-- ==== Sys2Proof/Machine/Restart.lean ====
section
/-! DEFINITION. Warm restart, cold reset and what the leaving of the management reply sets off: COLD_RESET,
TRUNK_BREAK. -/

namespace Sys2Proof.Machine

/-- The first port with a completion that waits. -/
def State.waitingPort (s : State) : Option Port := Port.all.find? fun p => !(s.port p).completions.isEmpty

/-- Decide completions already raised, oldest of the lowest port first, at most `n` of them (entry 8). -/
def State.decideRaised : Nat → State → State
  | 0, s => s
  | n + 1, s =>
    match s.waitingPort with
    | some p => State.decideRaised n (s.takeCompletion p)
    | none => s

/-- The completions raised and not yet taken, and one more for each port, whose open telegram an attempt may close. -/
def State.raisedBound (s : State) : Nat := ((Port.all.map fun p => (s.port p).completions.length).sum) + 5

/-- A port at a warm restart: the open telegram abandoned, the transmission cut, the queue emptied (R113, R116, R126).
An ACTIVE port's receiver enters SETTLING; a port that is down stays OFF (entry 11). -/
def PortState.warm (x : PortState) : PortState :=
  let counters :=
    match x.receiver with
    | .inTelegram _ _ | .discarding _ _ => x.counters.addRxDiscarded
    | .off | .settling | .idle | .echo _ => x.counters
  { x with
    receiver := if x.admin = .active then .settling else .off
    transmitter := x.transmitter.cutShort
    completions := []
    counters := counters
    scheduler := emptyScheduler }

def PerPort.map {α β : Type} (f : α → β) (v : PerPort α) : PerPort β :=
  { trunk := f v.trunk, b1 := f v.b1, b2 := f v.b2, b3 := f v.b3, b4 := f v.b4 }

/-- The Management Agent at a warm restart (R190, Table 10-1). -/
def Agent.warm (a : Agent) : Agent :=
  { a with replay := none, executing := none, restartPending := none, requests := [], forwarding := false, restartSeen := true }

/-- A pending overlap depth takes effect at a warm restart, which frees every record (R153). -/
def FormatRecord.withDepth (f : FormatRecord) (depth : Option Nat) : FormatRecord :=
  { f with overlap := depth.getD f.overlap }

/-- Warm restart of every block, once the completions already raised are decided (R25, R47, R74, R92, R113, R116,
R126, R152, R153, R190). RESTARTED is posted by who performs it. The validation and reseed positions, which have no
meaning after it (R25), hold 0 (DESIGN CHOICE, entry 30). -/
def State.warmRestart (s : State) : State :=
  let s := State.decideRaised s.raisedBound s
  let ports := s.ports.map PortState.warm
  { s with
    ports := { ports with trunk := { ports.trunk with format := ports.trunk.format.withDepth s.trunk.pendingDepth } }
    trunk := { s.trunk with pendingFormat := none, pendingDepth := none }
    pool := freePool s.pool.cells
    routes := { s.routes with shadow := s.routes.shadow.afterWarm, validatePos := 0, reseedPos := 0 }
    exchanges := { s.exchanges with records := [], nextSeq := 0 }
    agent := s.agent.warm }

/-- Cold reset with the straps as their pins stand (R26, R75, R93, R114, R172, R189). -/
def State.coldReset (s : State) : State :=
  State.cold s.straps.maddrPin s.straps.tbaudPin (s.ports.map PortState.rxPin) s.pool.cells s.pending

/-- COLD_RESET: the straps carry the given levels (R93, R189). No other command changes the strap pins, so a cold
restart by command samples the levels of the last COLD_RESET (DESIGN CHOICE, entry 5). -/
def execColdReset (maddr : BitVec 4) (tbaud : BitVec 2) (s : State) : Host.Outcome State Fault Refusal :=
  .next ({ s with straps := { s.straps with maddrPin := maddr, tbaudPin := tbaud } } : State).coldReset

/-- TRUNK_BREAK: the trunk's space count has reached the break-restart length (R132). It acts while the break is
ARMED and the line at space. -/
def execTrunkBreak (s : State) : Host.Outcome State Fault Refusal :=
  if s.trunk.breakState = .armed ∧ (s.port .trunk).rxPin = .space then
    let timed := s.onPort .trunk fun x =>
      { x with spaceCount := max x.spaceCount s.agent.settings.breakLength, limitReached := false }
    let spent : State := { timed with trunk := { timed.trunk with breakState := .spent } }
    .next (spent.warmRestart.post .restarted none none (some restartedByBreak))
  else .next s

/-! ### The management reply's leaving (R111, R152, R153, R186, R187) -/

/-- Install the pending trunk format; a lower overlap depth waits while more records target T than it allows (R152,
R153). A held trunk head is decided again. A depth that still waits from an earlier format is dropped with that format
(DESIGN CHOICE, entry 31). -/
def State.installPending (s : State) : State :=
  match s.trunk.pendingFormat with
  | none => s
  | some f =>
    let old := (s.port .trunk).format.overlap
    let wait := decide (f.overlap < s.exchanges.openCount .trunk)
    (({ s with trunk := { s.trunk with pendingFormat := none, pendingDepth := if wait then some f.overlap else none } } :
      State).onPort .trunk fun x => { x with format := if wait then { f with overlap := old } else f }).redecide

/-- The reply's entry has left the trunk queue by completion or abandon: the pending format takes effect, then a
pending restart is performed (R152, R187 to R189). -/
def State.replyLeft (s : State) : State :=
  let s := s.installPending
  match s.agent.restartPending with
  | none => s
  | some .warm => s.warmRestart.post .restarted none none (some restartedByCommand)
  | some .cold => s.coldReset

end Sys2Proof.Machine
end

> **GOAL OF THE EXERCISE**
Repeat the records above line by line, from the first line through the line that contains "receiver := if".

> **RESPONSE TO THIS TASK**
-- ==== Sys2Proof/Machine/Restart.lean ====
section
/-! DEFINITION. Warm restart, cold reset and what the leaving of the management reply sets off: COLD_RESET,
TRUNK_BREAK. -/

namespace Sys2Proof.Machine

/-- The first port with a completion that waits. -/
def State.waitingPort (s : State) : Option Port := Port.all.find? fun p => !(s.port p).completions.isEmpty

/-- Decide completions already raised, oldest of the lowest port first, at most `n` of them (entry 8). -/
def State.decideRaised : Nat → State → State
  | 0, s => s
  | n + 1, s =>
    match s.waitingPort with
    | some p => State.decideRaised n (s.takeCompletion p)
    | none => s

/-- The completions raised and not yet taken, and one more for each port, whose open telegram an attempt may close. -/
def State.raisedBound (s : State) : Nat := ((Port.all.map fun p => (s.port p).completions.length).sum) + 5

/-- A port at a warm restart: the open telegram abandoned, the transmission cut, the queue emptied (R113, R116, R126).
An ACTIVE port's receiver enters SETTLING; a port that is down stays OFF (entry 11). -/
def PortState.warm (x : PortState) : PortState :=
  let counters :=
    match x.receiver with
    | .inTelegram _ _ | .discarding _ _ => x.counters.addRxDiscarded
    | .off | .settling | .idle | .echo _ => x.counters
  { x with
    receiver := if x.admin = .active then .settling else .off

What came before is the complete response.